I simplified the spec a bit. Was easier once you replace sampleShuffled with sampleSequential. Now my impression is that the problem is an empty sequence in the beginning (that's how the data was sampled in sampleShuffled earlier).

On Wed, Apr 22, 2015 at 11:48 PM, Tim Rocktäschel notifications@github.com wrote:

New spec here https://github.com/wolfe-pack/wolfe/blob/dev/wolfe-core/src/test/scala/ml/wolfe/term/TermSpecs.scala#L288 .

— Reply to this email directly or view it on GitHub https://github.com/wolfe-pack/wolfe/issues/155#issuecomment-95217747.

riedelcastro commented 9 years ago

I added an even simpler spec (that also doesn't depend on the first order sum, or sequences at all.

https://github.com/wolfe-pack/wolfe/blob/dev/wolfe-core/src/test/scala/ml/wolfe/term/TermSpecs.scala#L310-310

The core problem is that sometimes variables change and that at the same time there are terms that depend on the variables but haven't been evaluated after the last change. In the above example this is the case for the second "t.x dot t.y" term, and in particular the "t.x" (and t.y) sub term. In the first iteration the first t.x term will evaluated and becomes non-null. However, the second t.x term isn't called, so it's output is not updated and remains null. In the second iteration we pretend that the input hasn't changed, and hence no update is of the second t.x term is triggered. Hence it remains null.

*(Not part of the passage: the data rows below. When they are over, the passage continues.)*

-- ==== Sys2Proof/Laws/PerInstr.lean ====
section
/-! SUPPORT. What holds of every command as syntax, one lemma per command: its word is laid out as R64 and R65 say. -/

namespace Sys2Proof.Laws

/-- The word of a command: opcode in bits 31:24, zeros in 23:8, and in 7:0 imm8 or zero (R64, R65). -/
def Encoding.Statement (i : Instr) : Prop :=
  i.wellFormed = true ∧ opField (encode i) = opcodeOf i ∧ (encode i).extractLsb' 8 16 = 0#16 ∧
    immField (encode i) = lowByteOf i

theorem Encoding.tnew : Encoding.Statement .tnew := by unfold Encoding.Statement; decide

theorem Encoding.tparse : Encoding.Statement .tparse := by unfold Encoding.Statement; decide

theorem Encoding.crci : Encoding.Statement .crci := by unfold Encoding.Statement; decide

theorem Encoding.crcb (imm8 : Byte) : Encoding.Statement (.crcb imm8) := by
  revert imm8
  unfold Encoding.Statement
  decide

theorem Encoding.crct : Encoding.Statement .crct := by unfold Encoding.Statement; decide

theorem Encoding.crcm : Encoding.Statement .crcm := by unfold Encoding.Statement; decide

theorem Encoding.crcf : Encoding.Statement .crcf := by unfold Encoding.Statement; decide

theorem Encoding.crcg : Encoding.Statement .crcg := by unfold Encoding.Statement; decide

theorem Encoding.crcv : Encoding.Statement .crcv := by unfold Encoding.Statement; decide

theorem Encoding.cenc : Encoding.Statement .cenc := by unfold Encoding.Statement; decide

theorem Encoding.cdec : Encoding.Statement .cdec := by unfold Encoding.Statement; decide

theorem Encoding.sigw : Encoding.Statement .sigw := by unfold Encoding.Statement; decide

theorem Encoding.sopen : Encoding.Statement .sopen := by unfold Encoding.Statement; decide

theorem Encoding.snext : Encoding.Statement .snext := by unfold Encoding.Statement; decide

end Sys2Proof.Laws
end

On Thu, Apr 23, 2015 at 8:24 PM, Sebastian Riedel < sebastian.riedel@gmail.com> wrote:

I simplified the spec a bit. Was easier once you replace sampleShuffled with sampleSequential. Now my impression is that the problem is an empty sequence in the beginning (that's how the data was sampled in sampleShuffled earlier).

S

On Wed, Apr 22, 2015 at 11:48 PM, Tim Rocktäschel < notifications@github.com> wrote:

New spec here https://github.com/wolfe-pack/wolfe/blob/dev/wolfe-core/src/test/scala/ml/wolfe/term/TermSpecs.scala#L288 .

— Reply to this email directly or view it on GitHub https://github.com/wolfe-pack/wolfe/issues/155#issuecomment-95217747.

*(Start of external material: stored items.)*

theorem ss_of_exec_snext (h : exec .snext s = .next t) :
    Status.ss t.status = streamStateAfter (.host (.writeReg 0 (encode .snext))) s := by
  have hop : encode .snext ≠ encode .sopen := by decide
  obtain ⟨hss, rfl⟩ | ⟨hss, hout, rfl⟩ | ⟨hss, hbuf, hcur, rfl⟩ | ⟨k, hss, hbuf, hcur, hd, rfl⟩ |
    ⟨ch, hss, hbuf, hcur, hd, rfl⟩ := execSnext_cases h
  · rw [streamCode] at hss
    simp [streamStateAfter, hop, hss]
  · obtain hbuf | hcur := hout
    · rw [State.bufferInside_false] at hbuf
      simp [streamStateAfter, hop, hbuf.not_ge]
    · simp [streamStateAfter, hop, hcur.not_ge]
  · rw [State.bufferInside_iff] at hbuf
    simp [streamStateAfter, hop, hss, hbuf, hcur, streamCode]
  · rw [State.bufferInside_iff] at hbuf
    have hne : s.cur ≠ s.avail := ne_of_apply_ne BitVec.toNat hcur.ne
    rw [State.rest] at hd
    simp [streamStateAfter, hop, hss, hbuf, hcur.le, hne, hd, streamCode]
  · rw [State.bufferInside_iff] at hbuf
    have hne : s.cur ≠ s.avail := ne_of_apply_ne BitVec.toNat hcur.ne
    have hloop : Status.ss s.status = 1#2 := hss
    rw [State.rest] at hd
    simp [streamStateAfter, hop, hloop, hbuf, hcur.le, hne, hd, streamCode_streamAfter]

/-- A write to CMD of the command's own word moves SS as R143's table says. -/
theorem ss_of_exec {i : Instr} (h : exec i s = .next t) :
    Status.ss t.status = streamStateAfter (.host (.writeReg 0 (encode i))) s := by
  by_cases hsopen : i = .sopen
  · subst hsopen
    exact ss_of_exec_sopen h
  by_cases hsnext : i = .snext
  · subst hsnext
    exact ss_of_exec_snext h
  have hne : ∀ {j : Instr}, i ≠ j → HostOp.writeReg 0 (encode i) ≠ .writeReg 0 (encode j) := fun hij hop =>
    hij (encode_injective (HostOp.writeReg.inj hop).2)
  exact (ss_of_exec_of_ne hsopen hsnext h).trans (streamStateAfter_of_ne (hne hsopen) (hne hsnext)).symm

theorem ss_of_performHost {op : HostOp} (h : performHost op s = .next t) :
    Status.ss t.status = streamStateAfter (.host op) s := by
  obtain ⟨w, rfl, hw⟩ | ⟨r, v, rfl, hr, rfl⟩ | ⟨r, rfl, rfl⟩ | ⟨a, b, rfl, -, rfl⟩ | ⟨a, rfl, -, rfl⟩ :=
    performHost_cases h
  · obtain ⟨i, hi, hexec⟩ | ⟨e, he, rfl⟩ := runWord_cases hw
    · rw [eq_encode_of_decode_ok hi]
      exact ss_of_exec hexec
    · have hne : ∀ i, w ≠ encode i := by
        rintro i rfl
        simp [decode_encode] at he
      rw [streamStateAfter_of_ne (by simp [hne]) (by simp [hne])]
      simp
  · have hnumber : r.number ≠ 0 := by cases r <;> simp [Reg.number] at hr ⊢
    rw [streamStateAfter_of_ne (by simp [hnumber]) (by simp [hnumber]), State.status_writeReg]
  all_goals rw [streamStateAfter_of_ne (by simp) (by simp)]

end

/-! #### The obligations -/

/-- Settles O14: a reset zeroes STATUS, a host operation moves SS only through SOPEN and SNEXT. -/
theorem streamStateChangesOnlyAsTheTableSays : Obligations.StreamStateChangesOnlyAsTheTableSays := by
  intro s t e h
  cases e with
  | host op => exact ss_of_performHost h
  | reset c =>
    cases h
    exact ss_resetWith s.memBytes (Memory.ofCells s.memBytes c)

/-- Settles O49: past the bounds check SIGW writes the signature at DST, and DST moves past it. -/
theorem sigwStoresTheSignature : Obligations.SigwStoresTheSignature := by
  refine ⟨by decide, fun s => ⟨fun hout => ?_, fun hwf hin => ?_⟩⟩
  · exact ⟨_, exec_sigw_of_sigInside_false (s.sigInside_false.mpr hout), s.faulted_hwFault .bounds⟩
  · exact ⟨_, exec_sigw_of_sigInside (s.sigInside_iff.mpr hin), Memory.readBytes_writeBytes_same sig _ hwf,
      Memory.read_writeBytes_outside sig _ _, BitVec.toNat_add .., s.succeeded_succeed_mem_dst _ _⟩

/-- Settles O50: past the bounds check SOPEN ends by whether the signature stands ahead. -/
theorem sopenChecksTheSignature : Obligations.SopenChecksTheSignature := by
  refine ⟨by decide, fun s => ⟨fun hout => ?_, fun hin => ⟨fun hbad => ?_, fun havail hsig => ?_⟩⟩⟩
  · exact ⟨_, exec_sopen_of_bufferInside_false (s.bufferInside_false.mpr hout), s.faulted_hwFault .bounds⟩
  · exact ⟨_, exec_sopen_of_signatureAhead_false (s.bufferInside_iff.mpr hin) (s.signatureAhead_false.mpr hbad),
      Status.reads_withErr_withSs_withDelivery _ _ _ _ _, rfl, s.regsKept_status_errpos _ _, fun _ => rfl, rfl,
      rfl, rfl⟩
  · exact ⟨_, exec_sopen_of_signatureAhead (s.bufferInside_iff.mpr hin) (s.signatureAhead_iff.mpr ⟨havail, hsig⟩), rfl,
      Status.reads_withErr_withSs_withDelivery _ _ _ _ _, s.regsKept_status_cur _ _, fun _ => rfl, rfl, rfl, rfl⟩

/-- Settles O51, by SNEXT's five endings; a delivered chunk ends inside the buffer, so neither DPTR nor CUR wraps. -/
theorem snextTakesOneTurnOfTheLoop : Obligations.SnextTakesOneTurnOfTheLoop := by
  refine ⟨by decide, fun s => ⟨fun hss => ?_, fun hss => ⟨fun hout => ?_, fun hin hcur => ?_, fun k hin hcur hd => ?_,
    fun ch hsize hin hcur hd => ?_⟩⟩⟩
  · exact ⟨_, exec_snext_of_ss_ne_loop hss, s.faulted_hwFault .badState⟩
  · exact ⟨_, exec_snext_of_outside hss (hout.imp_left s.bufferInside_false.mpr), s.faulted_hwFault .bounds⟩
  · exact ⟨_, exec_snext_of_exhausted hss (s.bufferInside_iff.mpr hin) hcur,
      Status.reads_withErr_withDelivery_withSs _ _ _ _ _, s.regsKept_status _, fun _ => rfl, rfl, rfl, rfl⟩
  · exact ⟨_, exec_snext_of_decodeChunk_error hss (s.bufferInside_iff.mpr hin) hcur hd,
      Status.reads_withErr_withDelivery_withSs _ _ _ _ _, rfl, s.regsKept_status_errpos _ _, fun _ => rfl, rfl,
      rfl, rfl⟩
  · have hframe := State.cur_add_frame_le_avail hcur hd
    have hcur' := State.toNat_cur_add_frame hframe
    refine ⟨_, exec_snext_of_decodeChunk_ok hss (s.bufferInside_iff.mpr hin) hcur hd, rfl, rfl, rfl,
      State.toNat_src_add_cur_add_eight (by omega), hcur', hcur'.trans_le hframe, ?_,
      s.regsKept_deliver_status_cur _ _ _ _, fun _ => rfl, rfl, rfl, rfl⟩
    rw [← streamCode_streamAfter]
    exact Status.reads_withErr_withDelivery_withSs _ _ _ _ _

end Machine

end Sys2Proof

/-! ### Proofs of the family 44_container: DecodePng, AppendChunk, ChunkByType, RemoveFirstChunk -/

namespace Sys2Proof.Machine

/-! #### DecodePng, one equation per ending of a turn -/

section
variable {B : Bytes} {cur : Nat} {L : List Chunk}

theorem decodePng_of_bad_signature (h : B.length < 8 ∨ B.take 8 ≠ sig) : decodePng B = .error (.badSignature, 0) := by
  by_cases hlen : B.length < 8
  · exact if_pos hlen
  · exact (if_neg hlen).trans (if_pos (h.resolve_left hlen))

theorem decodePng_of_signature (hlen : 8 ≤ B.length) (hsig : B.take 8 = sig) : decodePng B = decodeFrom B 8 [] :=
  (if_neg (by omega)).trans (if_neg (not_not.mpr hsig))

theorem decodeFrom_length (B : Bytes) (L : List Chunk) : decodeFrom B B.length L = .ok L := if_pos rfl

theorem decodeFrom_of_decodeChunk_error {kind : ErrorKind} (hcur : cur < B.length)
    (hd : decodeChunk (B.drop cur) = .error kind) : decodeFrom B cur L = .error (kind, cur) := by
  rw [decodeFrom, decodeLoop, if_neg hcur.ne, hd]

theorem decodeFrom_of_iend {ch : Decoded} (hcur : cur < B.length) (hd : decodeChunk (B.drop cur) = .ok ch)
    (ht : ch.t = iend) : decodeFrom B cur L = .ok (L ++ [⟨ch.t, ch.d⟩]) := by
  rw [decodeFrom, decodeLoop, if_neg hcur.ne, hd]
  exact if_pos ht

/-- The turns left over from this cursor's bound are enough for the next cursor. -/
theorem decodeFrom_of_ne_iend {ch : Decoded} (hcur : cur < B.length) (hd : decodeChunk (B.drop cur) = .ok ch)
    (ht : ch.t ≠ iend) : decodeFrom B cur L = decodeFrom B (cur + 12 + ch.n.toNat) (L ++ [⟨ch.t, ch.d⟩]) := by
  have hturn : decodeFrom B cur L = decodeLoop B (B.length - cur) (cur + 12 + ch.n.toNat) (L ++ [⟨ch.t, ch.d⟩]) := by
    rw [decodeFrom, decodeLoop, if_neg hcur.ne, hd]
    exact if_neg ht
  rw [hturn]
  exact decodeLoop_bound B _ _ _ _ (by omega) (by omega)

riedelcastro commented 9 years ago

I think the solution to this problem is to change the "record change" infrastructure. Instead of storing changes records in the settings, the setting(s) should have change listeners which can record changes. Then each term can listen to changes in the input settings, and those that don't get evaluated for a while record all changes in the meantime.

riedelcastro commented 9 years ago

I fixed this for now. Now terms keep their own record of how their input has changed, and if a term isn't evaluated for a long while, it's input change record just becomes longer. I think this may have broken other things (specs pass though), and initially we may see a slow down. But this was an important structural fix that would have caused us a lot of other trouble (some of which wouldn't even surface as NPEs, but wrong results).

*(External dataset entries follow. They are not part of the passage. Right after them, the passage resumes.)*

/-- `GET` completes: it responds the packed colour of an active register, and 0 at or beyond
`active_count`, and writes no state of the block (41_pixel_ops.md, decision D11). -/
def Obligations.GetRespondsPixelOrZero : Prop :=
  ∀ (s : State) (idx : Nat), s.WF → s.inited = true →
    (idx < s.activeCount → ∃ px, pxRead s.x idx = .ok px ∧
      exec (.get idx) s =
        .next { s with rspTrace := s.rspTrace ++ [.pixel (px.r ++ px.g ++ px.b)] }) ∧
    (s.activeCount ≤ idx →
      exec (.get idx) s = .next { s with rspTrace := s.rspTrace ++ [.pixel 0#24] })

/-- What is written is read back at once, in every form of the write (41_pixel_ops.md laws (a) to
(c), decisions D8 and D11). -/
def Obligations.GetAfterWriteRespondsWritten : Prop :=
  ∀ (s : State) (i : Nat), s.WF → s.inited = true → i < s.activeCount →
    (∀ r g b : Byte, ∃ t, runInstrs [.setRgb i r g b, .get i] s = .next t ∧
      t.rspTrace = s.rspTrace ++ [.pixel (r ++ g ++ b)]) ∧
    (∀ c : Colour, ∃ t, runInstrs [.setPacked i c, .get i] s = .next t ∧
      t.rspTrace = s.rspTrace ++ [.pixel c]) ∧
    ∀ c : Colour, ∃ t, runInstrs [.fill c, .get i] s = .next t ∧
      t.rspTrace = s.rspTrace ++ [.pixel c]

/-- 41_pixel_ops.md R146: no pixel operation has an effect outside the LED Frame (`GET`'s response
apart, which is decision D11): the buffer, `ccr`, the emitted calls and the burst in flight are
unchanged; and each completes, in `READY` as in `BUSY`. -/
def Obligations.PixelOperationsStayInTheLedFrame : Prop :=
  ∀ (s : State) (i : Instr), s.WF → s.inited = true →
    ((∃ idx r g b, i = .setRgb idx r g b) ∨ (∃ idx c, i = .setPacked idx c) ∨
      (∃ c, i = .fill c) ∨ i = .clear ∨ ∃ idx, i = .get idx) →
    ∃ t, exec i s = .next t ∧ t = { s with x := t.x, rspTrace := t.rspTrace } ∧
      ((∀ idx, i ≠ .get idx) → t.rspTrace = s.rspTrace) ∧ (∀ idx, i = .get idx → t.x = s.x)

/-! ### `SHOW` -/

/-- 42_show_encoder.md R161, R165, R167: in `READY`, `SHOW` emits `TC.SetPwm(0)` and then
`TC.StartDma`, sets `ccr` to 0 and ends `BUSY`, whatever the Timer Channel does with the start; in
`BUSY` it emits neither. -/
def Obligations.ShowResetsCompareStartsBurstGoesBusy : Prop :=
  (∀ s : State, s.WF → s.inited = true → s.ready = true →
    ∃ t len, exec .showFrame s = .next t ∧
      t.tcTrace = s.tcTrace ++ [{ chan := s.tcCfg, call := .setPwm 0 },
        { chan := s.tcCfg, call := .startDma .txbuf len .notifyInput .thisInstance }] ∧
      t.ccr = 0 ∧ t.ready = false) ∧
  ∀ s t : State, s.ready = false → exec .showFrame s = .next t →
    t.tcTrace = s.tcTrace ∧ t.ccr = s.ccr

/-- 30_encoding.md R82, R83, R84: after a `SHOW` taken in `READY` the 24 words of pixel `i` are its
Green, then its Red, then its Blue byte, each most significant bit first, a 1 bit as
`one_threshold` and a 0 bit as `zero_threshold`, with the thresholds held at that `SHOW`. -/
def Obligations.ShowEncodesGreenRedBlueMsbFirst : Prop :=
  ∀ s : State, s.WF → s.inited = true → s.ready = true →
    ∃ t, exec .showFrame s = .next t ∧
      ∀ (i : Nat) (px : Pixel) (k : Nat), i < s.activeCount → pxRead s.x i = .ok px → k < 8 →
        Memory.read t.txbuf (guardSlots s.params + 24 * i + k) =
          (if px.g.getLsbD (7 - k) then s.oneThreshold else s.zeroThreshold) ∧
        Memory.read t.txbuf (guardSlots s.params + 24 * i + 8 + k) =
          (if px.r.getLsbD (7 - k) then s.oneThreshold else s.zeroThreshold) ∧
        Memory.read t.txbuf (guardSlots s.params + 24 * i + 16 + k) =
          (if px.b.getLsbD (7 - k) then s.oneThreshold else s.zeroThreshold)

/-- What `SHOW` in `READY` leaves alone, and its burst (42_show_encoder.md; the length `L` is
decision D13): every slot but the data slots, and every register but `ready`; the external burst is
one of length `L` or a failed one, as the start's choice has it (decision D28; where the choice is
kept is this model's, log entry 5). -/
def Obligations.ShowChangesOnlyDataSlotsAndBurst : Prop :=
  ∀ s : State, s.WF → s.inited = true → s.ready = true →
    ∃ t, exec .showFrame s = .next t ∧
      (∀ a, (a < guardSlots s.params ∨ guardSlots s.params + 24 * s.activeCount ≤ a) →
        Memory.read t.txbuf a = Memory.read s.txbuf a) ∧
      t = { s with
        txbuf := t.txbuf, ccr := 0, ready := false, tcTrace := t.tcTrace,
        xfer := t.xfer, tcStart := none, draws := t.draws } ∧
      (t.tcTrace.getLast?).map TcEmit.call = some
        (.startDma .txbuf (2 * guardSlots s.params + 24 * s.activeCount) .notifyInput
          .thisInstance) ∧
      (s.xfer = .none →
        (s.tcStart = some true →
          t.xfer = .active (2 * guardSlots s.params + 24 * s.activeCount) 0) ∧
        (s.tcStart = some false → t.xfer = .dead) ∧
        (s.tcStart = none →
          t.xfer = .active (2 * guardSlots s.params + 24 * s.activeCount) 0 ∨ t.xfer = .dead))

/-- 60_exceptions.md R214: `SHOW` in `BUSY` is dropped: it completes and no state at all is changed,
so nothing is queued, emitted or responded. -/
def Obligations.ShowInBusyIsDropped : Prop :=
  ∀ s : State, s.inited = true → s.ready = false → exec .showFrame s = .next s

/-- 30_encoding.md R87: the source's decoding rule gives every byte back when
`zero_threshold < one_threshold`; with equal thresholds every word decodes to 1, so the property
fails. -/
def Obligations.DecodingTheWordsGivesTheByte : Prop :=
  (∀ (zw ow : Nat) (w : Nat), dec zw ow w = true ↔ zw + ow ≤ 2 * w) ∧
  (∀ (zw ow : Nat) (v : Byte), zw < ow → dec8 zw ow (enc8 zw ow v) = v) ∧
  ∀ (zw : Nat) (v : Byte), dec8 zw zw (enc8 zw zw v) = 0xFF#8

/-- The frame that a `SHOW` in `READY` leaves decodes, field by field, to the pixels it was taken
from, as long as `zero_threshold < one_threshold` (30_encoding.md section A, 42_show_encoder.md;
the source's decoding rule). It joins `ShowEncodesGreenRedBlueMsbFirst` and
`DecodingTheWordsGivesTheByte`. -/
def Obligations.ShownFrameDecodesToThePixels : Prop :=
  ∀ s : State, s.WF → s.inited = true → s.ready = true → s.zeroThreshold < s.oneThreshold →
    ∃ t, exec .showFrame s = .next t ∧
      ∀ (i : Nat) (px : Pixel) (f : Fin 3), i < s.activeCount → pxRead s.x i = .ok px →
        dec8 t.zeroThreshold t.oneThreshold ((List.range 8).map fun k =>
          Memory.read t.txbuf (guardSlots s.params + 24 * i + 8 * f.val + k)) = fieldByte f px

/-- The slot formula (20_memory.md section 4): distinct bits have distinct slots, and the slots of
the first `n` LEDs are exactly those from `GUARD` up to `GUARD + 24 * n`, all inside the buffer
when `n <= MAX_CH`. -/
def Obligations.SlotsAreDistinctAndInRange : Prop :=
  (∀ (p : Params) (i j : Nat) (f e : Fin 3) (b d : Fin 8),
    slot p i f b = slot p j e d → i = j ∧ f = e ∧ b = d) ∧
  (∀ (p : Params) (n a : Nat),
    (guardSlots p ≤ a ∧ a < guardSlots p + 24 * n) ↔ ∃ i f b, i < n ∧ slot p i f b = a) ∧
  ∀ (p : Params) (i : Nat) (f : Fin 3) (b : Fin 8), i < p.maxCh → slot p i f b < bufLen p

/-! ### The handshake -/

/-- The handler (43_handshake_fsm.md sections 1 and 2): `TC_DONE` writes `ready <- true`, and with
`IDLE_ON_DONE` it also emits `TC.SetPwm(0)`; it touches nothing else (its delivery clears the
pending notification); it is one step, so it does not block. That it does the same in `READY`, and
is refused before `INIT`, is the spec's decision D21; that it runs with nothing pending or with a
burst in flight is this model's choice, log entry 12. -/
def Obligations.CompletionHandlerSetsReady : Prop :=
  (∀ s : State, s.inited = true → s.params.idleOnDone = false →
    exec .tcDone s = .next { s with ready := true, notifyPending := false }) ∧
  (∀ s : State, s.inited = true → s.params.idleOnDone = true →
    exec .tcDone s = .next { s with
      ready := true, notifyPending := false, ccr := 0,
      tcTrace := s.tcTrace ++ [{ chan := s.tcCfg, call := .setPwm 0 }] }) ∧
  ∀ s : State, s.inited = false → exec .tcDone s = .refused .notInited

/-- `STATUS` completes, responds 1 when `ready` and 0 otherwise, and writes no state of the block
(43_handshake_fsm.md section 1, decision D12). -/
def Obligations.StatusRespondsReadiness : Prop :=
  ∀ s : State, s.inited = true → exec .status s =
    .next { s with rspTrace := s.rspTrace ++ [.status (if s.ready then 1#1 else 0#1)] }

/-- The transition table of the readiness flag, for every step from every initialised state
(43_handshake_fsm.md section 1; `TC_DONE` in `READY` is decision D21): `SHOW` leads to `BUSY`,
`TC_DONE` to `READY`, nothing else moves it. -/
def Obligations.ReadinessMovesOnlyByShowAndCompletion : Prop :=
  ∀ s t : State, s.inited = true → step s = .next t →
    t.ready = (if nextInstr s = some .showFrame then false
      else if nextInstr s = some .tcDone then true else s.ready)

/-- What no step changes once the block is initialised: the lifecycle flag, `active_count`, the
timing registers, `tc_cfg`; and no step at all changes the build parameters (10_state.md sections
2 to 6, 10; the parameters are held in the state by this model's choice, log entry 1). -/
def Obligations.ConfigurationIsFixedAfterInit : Prop :=
  (∀ s t : State, step s = .next t → t.params = s.params) ∧
  ∀ s t : State, s.inited = true → step s = .next t →
    t.inited = true ∧ t.activeCount = s.activeCount ∧ t.period = s.period ∧
      t.zeroThreshold = s.zeroThreshold ∧ t.oneThreshold = s.oneThreshold ∧ t.tcCfg = s.tcCfg

/-- What the block emits, and when; nothing else is ever emitted (60_exceptions.md section 4,
decisions D13, D17, D18). That an entry carries the channel it is addressed to, the retained
`tc_cfg` (10_state.md section 6, decision D19), is this model's choice, log entry 15. -/
def Obligations.EmittedCallsAreThoseOfTheTable : Prop :=
  ∀ s t : State, step s = .next t →
    t.tcTrace = s.tcTrace ++ (callsOfNext s).map fun c => { chan := t.tcCfg, call := c }

/-- The counting law (42_show_encoder.md section on counting): a step emits one `TC.StartDma` when it
is a `SHOW` taken in `READY`, and none otherwise. -/
def Obligations.OneStartDmaPerReadyShow : Prop :=
  ∀ s t : State, step s = .next t →
    startDmaCount t = startDmaCount s + (if showTaken s then 1 else 0)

If you find problems with this (optimization not working, exceptions etc.) please add corresponding specs.

rockt commented 9 years ago

Great, I don't get the NPE or any other exceptions anymore in my code! However, the optimization doesn't seem to be working: the objective value is going down (without converging) instead of up (and converging). I think in my code this is due to mf terms and lrl terms not being optimized jointly. I'll try to spec this. The second thing I noticed is that the optimization time went up dramatically. Model F doesn't finish the first epoch within 10min.